Declining HCAHPS scores last year could easily be explained by what was going on with COVID-19, Dr. Patel said. “But we want our patient experience to be seamless. We have to put ourselves in the patient’s shoes. For them, it’s about whether they felt they were treated well or not. We had to reinvent ourselves and find new ways to compensate for the limitations imposed by the pandemic,” he said.
“We also recognized that our No. 1 job as a group is to take care of our doctors, so that they can take care of their patients. We provided quarantine pay, implemented a buddy system for doctors, used CME dollars to pay for COVID education and, if they felt ill, we said they needed to stay home, while we paid their shift anyway,” he said. “When you do that kind of thing and engage them in your mission, frontline hospitalists can help to improve quality of care, decrease costs, and increase patient safety.”
A sacred encounter
For Sarah Richards, MD, a hospitalist with Nebraska Medicine in Omaha, what happens in the hospital room between the hospitalist and the patient is a sacred encounter. “It’s about relationship and trust,” she said, noting that it’s hard to capture all of that in survey data.
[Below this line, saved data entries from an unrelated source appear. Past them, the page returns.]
-- ==== Sys2Proof/Machine/Fp32.lean ====
section
/-! DEFINITION. The internal values of *Number formats and arithmetic*, rounding, the FP32 operations of the arithmetic
units (Table 2 of *Update engines and parameter state*, R207, R208, R314, R315, R326, R328) and aligned sums (R329). -/

namespace Sys2Proof.Machine

/-- An internal value (R311): NaN, an infinity, or `(-1)^neg × m × 2^e`; `m = 0` is a zero of the sign `neg`. -/
inductive Val where
  | nan
  | inf (neg : Bool)
  | fin (neg : Bool) (m : Nat) (e : Int)
deriving DecidableEq, Repr

/-- The four numeric counters (R333). -/
structure Counts where
  sat   : Nat := 0
  flush : Nat := 0
  nan   : Nat := 0
  inf   : Nat := 0
deriving DecidableEq, Repr

/-- No count. -/
def countsZero : Counts := ⟨0, 0, 0, 0⟩

/-- The sum of two counter groups. -/
def countsAdd (a b : Counts) : Counts :=
  ⟨a.sat + b.sat, a.flush + b.flush, a.nan + b.nan, a.inf + b.inf⟩

/-- An FP32 result with the number of flushes it took (R315). -/
structure Fl where
  w  : Word
  fl : Nat
deriving DecidableEq, Repr

/-- The canonical FP32 NaN (R326). -/
def fpNan : Word := 0x7FC00000#32

/-- FP32 +1.0. -/
def fpOne : Word := 0x3F800000#32

/-- An FP32 infinity of the sign `neg`. -/
def fpInf (neg : Bool) : Word := if neg then 0xFF800000#32 else 0x7F800000#32

/-- An FP32 zero of the sign `neg`. -/
def fpZero (neg : Bool) : Word := if neg then 0x80000000#32 else 0#32

/-- Whether an FP32 word is a NaN. -/
def isNan32 (w : Word) : Bool := (w.toNat / 2 ^ 23 % 256 == 255) && (w.toNat % 2 ^ 23 != 0)

/-- Whether an FP32 word is an infinity. -/
def isInf32 (w : Word) : Bool := (w.toNat / 2 ^ 23 % 256 == 255) && (w.toNat % 2 ^ 23 == 0)

/-- Whether an FP32 word is NaN or infinite. -/
def nonFinite32 (w : Word) : Bool := w.toNat / 2 ^ 23 % 256 == 255

/-- Whether an FP32 word is ±0. -/
def isZero32 (w : Word) : Bool := w.toNat % 2 ^ 31 == 0

/-- The sign bit of an FP32 word. -/
def neg32 (w : Word) : Bool := w.toNat / 2 ^ 31 == 1

/-- Exact negation of an FP32 word (R206). -/
def fpNeg (w : Word) : Word := w ^^^ 0x80000000#32

/-- The exact value of an FP32 word, subnormals kept. -/
def exact32 (w : Word) : Val :=
  let n := w.toNat
  let s := neg32 w
  let ex : Nat := n / 2 ^ 23 % 256
  let fr := n % 2 ^ 23
  if ex = 255 then (if fr = 0 then .inf s else .nan)
  else if ex = 0 then .fin s fr (-149)
  else .fin s (fr + 2 ^ 23) ((ex : Int) - 150)

/-- An FP32 operand as an arithmetic unit takes it: a subnormal becomes a zero of its sign and counts once (R315). -/
def operand32 (w : Word) : Val × Nat :=
  let n := w.toNat
  if n / 2 ^ 23 % 256 = 0 ∧ n % 2 ^ 23 ≠ 0 then (.fin (neg32 w) 0 0, 1) else (exact32 w, 0)

/-- `⌊log2 (num / den)⌋` for positive `num` and `den`. -/
def floorLog2Q (num den : Nat) : Int :=
  let a : Int := (Nat.log2 num : Int) - (Nat.log2 den : Int)
  -- the quotient lies in (2^(a-1), 2^(a+1))
  let ok : Bool := if a ≥ 0 then den * 2 ^ a.toNat ≤ num else den ≤ num * 2 ^ (-a).toNat
  if ok then a else a - 1

/-- The quotient and remainder of `num / den × 2^e` by `2^q`, with the remainder's denominator. -/
def gridDiv (num den : Nat) (e q : Int) : Nat × Nat × Nat :=
  let n := if e - q ≥ 0 then num * 2 ^ (e - q).toNat else num
  let d := if e - q ≥ 0 then den else den * 2 ^ (q - e).toNat
  (n / d, n % d, d)

/-- The three roundings of a conversion (R318); stochastic carries its 16 random bits. -/
inductive Rnd where
  | even
  | stoch (r : Nat)
  | zero
deriving DecidableEq, Repr

/-- Round a grid quotient with remainder under R318 to R320. -/
def roundGrid (mode : Rnd) (lo rem den : Nat) : Nat :=
  match mode with
  | .even => if 2 * rem > den ∨ (2 * rem = den ∧ lo % 2 = 1) then lo + 1 else lo
  | .stoch r => if rem ≠ 0 ∧ rem * 65536 / den + r ≥ 65536 then lo + 1 else lo
  | .zero => lo

/-- Pack `m × 2^q`, a positive value of at most 24 significant bits with an exponent in range, as FP32. -/
def pack32 (neg : Bool) (m : Nat) (q : Int) : Word :=
  let lg := Nat.log2 m
  let ex : Nat := (((lg : Int) + q) + 127).toNat
  let fr : Nat := (if lg ≥ 23 then m / 2 ^ (lg - 23) else m * 2 ^ (23 - lg)) - 2 ^ 23
  BitVec.ofNat 32 ((if neg then 2 ^ 31 else 0) + ex * 2 ^ 23 + fr)

/-- Round `num / den × 2^e` once to FP32, nearest even, tininess after rounding (R315), overflow to infinity (Table 4). -/
def roundFp (neg : Bool) (num den : Nat) (e : Int) : Fl :=
  if num = 0 then ⟨fpZero neg, 0⟩
  else
    let q : Int := floorLog2Q num den + e - 23
    let t := gridDiv num den e q
    let y := roundGrid .even t.1 t.2.1 t.2.2
    let top : Int := (Nat.log2 y : Int) + q
    if top < -126 then ⟨fpZero neg, 1⟩
    else if top ≥ 128 then ⟨fpInf neg, 0⟩
    else ⟨pack32 neg y q, 0⟩

/-- Round an exact value once to FP32. -/
def roundVal : Val → Fl
  | .nan => ⟨fpNan, 0⟩
  | .inf s => ⟨fpInf s, 0⟩
  | .fin s m e => roundFp s m 1 e

/-- The signed integer significand of a finite value at exponent `q ≤ e`. -/
def signedAt (s : Bool) (m : Nat) (e q : Int) : Int :=
  let k : Int := ((m * 2 ^ (e - q).toNat : Nat) : Int)
  if s then -k else k

/-- The exact sum of two values (R328: an exact zero of opposite signs is +0). -/
def valAdd : Val → Val → Val
  | .nan, _ => .nan
  | _, .nan => .nan
  | .inf a, .inf b => if a = b then .inf a else .nan
  | .inf a, .fin _ _ _ => .inf a
  | .fin _ _ _, .inf b => .inf b
  | .fin a m e, .fin b n f =>
    if m = 0 ∧ n = 0 then .fin (a && b) 0 0
    else
      let q := min e f
      let t := signedAt a m e q + signedAt b n f q
      if t = 0 then .fin false 0 0 else .fin (t < 0) t.natAbs q

/-- The exact product of two values. -/
def valMul : Val → Val → Val
  | .nan, _ => .nan
  | _, .nan => .nan
  | .inf a, .inf b => .inf (a != b)
  | .inf a, .fin b n _ => if n = 0 then .nan else .inf (a != b)
  | .fin a m _, .inf b => if m = 0 then .nan else .inf (a != b)
  | .fin a m e, .fin b n f => .fin (a != b) (m * n) (e + f)

/-- Exact negation of a value. -/
def valNeg : Val → Val
  | .nan => .nan
  | .inf s => .inf (!s)
  | .fin s m e => .fin (!s) m e

/-- ADD (R207). -/
def fAdd (a b : Word) : Fl :=
  let x := operand32 a
  let y := operand32 b
  let r := roundVal (valAdd x.1 y.1)
  ⟨r.w, x.2 + y.2 + r.fl⟩

/-- SUB. -/
def fSub (a b : Word) : Fl := fAdd a (fpNeg b)

/-- MUL. -/
def fMul (a b : Word) : Fl :=
  let x := operand32 a
  let y := operand32 b
  let r := roundVal (valMul x.1 y.1)
  ⟨r.w, x.2 + y.2 + r.fl⟩

/-- FMA: A × B + C, rounded once; 0 × ∞ is NaN whatever the addend (R327). -/
def fFma (a b c : Word) : Fl :=
  let x := operand32 a
  let y := operand32 b
  let z := operand32 c
  let r := roundVal (valAdd (valMul x.1 y.1) z.1)
  ⟨r.w, x.2 + y.2 + z.2 + r.fl⟩

/-- The presented form of an FP32 word: subnormals flushed, NaN canonical. -/
def flush32 (w : Word) : Fl :=
  let x := operand32 w
  ⟨(roundVal x.1).w, x.2⟩

/-- The order key of a non-NaN FP32 word, with −0 below +0. -/
def orderKey (w : Word) : Int :=
  let m : Int := ((w.toNat % 2 ^ 31 : Nat) : Int)
  if neg32 w then -m - 1 else m

/-- MIN: NaN if either operand is NaN; −0 is less than +0. -/
def fMin (a b : Word) : Fl :=
  let x := flush32 a
  let y := flush32 b
  ⟨if isNan32 x.w || isNan32 y.w then fpNan else if orderKey x.w ≤ orderKey y.w then x.w else y.w, x.fl + y.fl⟩

/-- MAX, under the same rules. -/
def fMax (a b : Word) : Fl :=
  let x := flush32 a
  let y := flush32 b
  ⟨if isNan32 x.w || isNan32 y.w then fpNan else if orderKey x.w ≤ orderKey y.w then y.w else x.w, x.fl + y.fl⟩

/-- ABS: A with the sign cleared. -/
def fAbs (a : Word) : Fl :=
  let x := flush32 a
  ⟨if isNan32 x.w then fpNan else BitVec.ofNat 32 (x.w.toNat % 2 ^ 31), x.fl⟩

/-- Whether a presented FP32 word is greater than zero. -/
def pos32 (w : Word) : Bool := !isNan32 w && !isZero32 w && !neg32 w

/-- SIGN. -/
def fSign (a : Word) : Fl :=
  let x := flush32 a
  ⟨if isNan32 x.w then fpNan else if isZero32 x.w then 0#32 else if neg32 x.w then 0xBF800000#32 else fpOne, x.fl⟩

/-- SEL: B if A > 0, otherwise C. -/
def fSel (a b c : Word) : Fl :=
  let x := flush32 a
  let y := flush32 b
  let z := flush32 c
  ⟨if pos32 x.w then y.w else z.w, x.fl + y.fl + z.fl⟩

/-- MOV. -/
def fMov (a : Word) : Fl := flush32 a

/-- Bitwise integer square root: the largest `r < 2^k` added to `acc` with `(acc + r)^2 ≤ n`. -/
def isqrtBits (n : Nat) : Nat → Nat → Nat
  | 0, acc => acc
  | k + 1, acc =>
    let c := acc + 2 ^ k
    isqrtBits n k (if c * c ≤ n then c else acc)

/-- `⌊√n⌋`. -/
def isqrt (n : Nat) : Nat := isqrtBits n (Nat.log2 n / 2 + 1) 0

/-- SQRT, correctly rounded (R208). -/
def fSqrt (a : Word) : Fl :=
  let x := operand32 a
  match x.1 with
  | .nan => ⟨fpNan, x.2⟩
  | .inf s => ⟨if s then fpNan else fpInf false, x.2⟩
  | .fin s m e =>
    if m = 0 then ⟨fpZero s, x.2⟩
    else if s then ⟨fpNan, x.2⟩
    else
      let odd : Nat := (e % 2).toNat
      let n := m * 2 ^ (64 + odd)
      let r := isqrt n
      let y := roundFp false (2 * r + (if r * r = n then 0 else 1)) 1 ((e - (odd : Int)) / 2 - 33)
      ⟨y.w, x.2 + y.fl⟩

/-- RECIP, correctly rounded; RECIP of ±0 is ±∞ and of ±∞ is ±0 (R208). -/
def fRecip (a : Word) : Fl :=
  let x := operand32 a
  match x.1 with
  | .nan => ⟨fpNan, x.2⟩
  | .inf s => ⟨fpZero s, x.2⟩
  | .fin s m e =>
    if m = 0 then ⟨fpInf s, x.2⟩
    else
      let y := roundFp s 1 m (-e)
      ⟨y.w, x.2 + y.fl⟩

/-- RSQRT, correctly rounded (R208); of −0 it is −∞, as 1 / √−0. -/
def fRsqrt (a : Word) : Fl :=
  let x := operand32 a
  match x.1 with
  | .nan => ⟨fpNan, x.2⟩
  | .inf s => ⟨if s then fpNan else 0#32, x.2⟩
  | .fin s m e =>
    if m = 0 then ⟨fpInf s, x.2⟩
    else if s then ⟨fpNan, x.2⟩
    else
      -- 1/√(m 2^e) = √(2^120 / m) × 2^(-60 - e/2), the radicand scaled to an even exponent
      let odd : Nat := (e % 2).toNat
      let d := m * 2 ^ odd
      let n := 2 ^ 200 / d
      let r := isqrt n
      let exactR : Bool := r * r * d = 2 ^ 200
      let y := roundFp false (2 * r + (if exactR then 0 else 1)) 1 (-101 - (e - (odd : Int)) / 2)
      ⟨y.w, x.2 + y.fl⟩

/-- Whether a finite value of magnitude `m × 2^e` lies above the largest finite FP32. -/
def overFp32 (m : Nat) (e : Int) : Bool :=
  let top : Int := (Nat.log2 m : Int) + e
  m ≠ 0 && (decide (top ≥ 128) || (decide (top = 127) && decide ((2 ^ 24 - 1) * 2 ^ 104 * 2 ^ (-e).toNat < m * 2 ^ e.toNat)))

/-- A value as an aligned sum takes it (R314): below 2^−126 a zero, above the largest finite FP32 an infinity;
answers the value, the flush count and the INF count. -/
def present : Val → Val × Nat × Nat
  | .nan => (.nan, 0, 0)
  | .inf s => (.inf s, 0, 0)
  | .fin s m e =>
    if m = 0 then (.fin s 0 0, 0, 0)
    else
      let top : Int := (Nat.log2 m : Int) + e
      if top < -126 then (.fin s 0 0, 1, 0)
      else if overFp32 m e then (.inf s, 0, 1)
      else (.fin s m e, 0, 0)

/-- The result of an aligned sum: its FP32 bits, the FLUSH count, and the INF count of overflowed terms. -/
structure AlignedResult where
  w   : Word
  fl  : Nat
  inf : Nat
deriving DecidableEq, Repr

/-- Steps 1 and 2 of R329 for one term. -/
def alignedTerm (t : Val × Val) : Val × Nat × Nat :=
  let a := present t.1
  let b := present t.2
  let p := valMul a.1 b.1
  match p with
  | .fin s m e => if overFp32 m e then (.inf s, a.2.1 + b.2.1, a.2.2 + b.2.2 + 1) else (p, a.2.1 + b.2.1, a.2.2 + b.2.2)
  | _ => (p, a.2.1 + b.2.1, a.2.2 + b.2.2)

/-- Whether a value is NaN. -/
def valIsNan : Val → Bool
  | .nan => true
  | _ => false

/-- Whether a value is an infinity of the sign `neg`. -/
def valIsInf (neg : Bool) : Val → Bool
  | .inf s => s == neg
  | _ => false

/-- The top exponent of a non-zero finite value. -/
def valTop : Val → Option Int
  | .fin _ m e => if m = 0 then none else some ((Nat.log2 m : Int) + e)
  | _ => none

/-- The largest of a list of optional exponents. -/
def maxTop : List Val → Option Int
  | [] => none
  | v :: vs => match valTop v, maxTop vs with
    | none, r => r
    | some a, none => some a
    | some a, some b => some (max a b)

/-- A term truncated toward zero to a multiple of `2^q` (step 5 of R329). -/
def truncTerm (q : Int) : Val → Int
  | .fin s m e =>
    let n : Nat := if e ≥ q then m * 2 ^ (e - q).toNat else m / 2 ^ (q - e).toNat
    if s then -(n : Int) else n
  | _ => 0

/-- Whether a value is −0. -/
def valIsNegZero : Val → Bool
  | .fin s m _ => s && m == 0
  | _ => false

/-- The sum of a list of integers. -/
def sumInts : List Int → Int
  | [] => 0
  | x :: xs => x + sumInts xs

/-- An aligned sum of up to 16 terms `a_k × b_k` (R329). -/
def alignedSum (terms : List (Val × Val)) : AlignedResult :=
  let ts := terms.map alignedTerm
  let vs := ts.map (·.1)
  let fl := (ts.map (·.2.1)).sum
  let inf := (ts.map (·.2.2)).sum
  if vs.any valIsNan then ⟨fpNan, fl, inf⟩
  else if vs.any (valIsInf false) then ⟨if vs.any (valIsInf true) then fpNan else fpInf false, fl, inf⟩
  else if vs.any (valIsInf true) then ⟨fpInf true, fl, inf⟩
  else match maxTop vs with
    | none => ⟨fpZero (!vs.isEmpty && vs.all valIsNegZero), fl, inf⟩
    | some top =>
      let q := top - 26
      let t := sumInts (vs.map (truncTerm q))
      if t = 0 then ⟨0#32, fl, inf⟩
      else
        let r := roundFp (t < 0) t.natAbs 1 q
        ⟨r.w, fl + r.fl, inf⟩

/-- Cut a list into pieces of `k`, by `fuel` pieces at most. -/
def chunksAux {α : Type} (k : Nat) : Nat → List α → List (List α)
  | 0, _ => []
  | fuel + 1, l => if l.isEmpty then [] else l.take k :: chunksAux k fuel (l.drop k)

/-- Cut a list into consecutive pieces of `k` elements, the last possibly shorter. -/
def chunks {α : Type} (k : Nat) (l : List α) : List (List α) := chunksAux k l.length l

/-- The sum of a tile, row or part: aligned sums of groups of 16 terms, the group sums added to the partial in index
order by FP32 ADD (R210 steps 1 and 2, R247, R772). The partial starts at +0 (DEDUCED, log 11). -/
def groupedSum (terms : List (Val × Val)) : AlignedResult :=
  ((chunks 16 terms).map alignedSum).foldl (fun acc x =>
      let r := fAdd acc.w x.w
      ⟨r.w, acc.fl + x.fl + r.fl, acc.inf + x.inf⟩) ⟨0#32, 0, 0⟩

/-- One level of a pairwise tree: neighbours combined, an odd last member carried up unchanged (R210 step 3). -/
def pairLevel {α : Type} (f : α → α → α) : List α → List α
  | a :: b :: rest => f a b :: pairLevel f rest
  | l => l

/-- A pairwise tree by `fuel` levels. -/
def pairTreeAux {α : Type} (f : α → α → α) : Nat → List α → Option α
  | _, [] => none
  | _, [a] => some a
  | 0, a :: _ => some a
  | fuel + 1, l => pairTreeAux f fuel (pairLevel f l)

/-- The pairwise tree of R210 step 3 over a list. -/
def pairTree {α : Type} (f : α → α → α) (l : List α) : Option α := pairTreeAux f l.length l

/-- Combine two partial sums by FP32 ADD. -/
def addResults (a b : AlignedResult) : AlignedResult :=
  let r := fAdd a.w b.w
  ⟨r.w, a.fl + b.fl + r.fl, a.inf + b.inf⟩

/-- The FP32 value `v` as both factors of a square (sums of squares take b = a). -/
def squareTerm (v : Val) : Val × Val := (v, v)

/-- The FP32 value `v` times +1.0. -/
def plainTerm (v : Val) : Val × Val := (v, .fin false 1 0)

/-- Counters of a value written in FP32 (R333): its NaN or infinity. -/
def writtenCounts (w : Word) : Counts :=
  ⟨0, 0, if isNan32 w then 1 else 0, if isInf32 w then 1 else 0⟩

/-- Counters of an FP32 result with its flushes, written out. -/
def flCounts (r : Fl) : Counts :=
  countsAdd ⟨0, r.fl, 0, 0⟩ (writtenCounts r.w)

end Sys2Proof.Machine
end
It might be better expressed in words: “ ‘How are things going for you?’ To me, that’s the real patient experience. When I talk with physicians about patient experience, I start with why this matters. We know, for example, that when patients trust us, they are more likely to engage with their care and adhere to the treatment plan.”
Dr. Richards said standard hospital quality surveys can be a blunt tool. The HCAHPS survey, conducted around a week after the hospitalization, has a low response rate, and returns are not representative of the demographic served in the hospital. “The inpatient data are not always helpful, but this is what we have to work with. One choice hospitals have is for the leadership to choose not to use the data for individual bonuses, recognition, or discipline, since the questions ask patients about the care they received collectively from all of their doctors,” she said.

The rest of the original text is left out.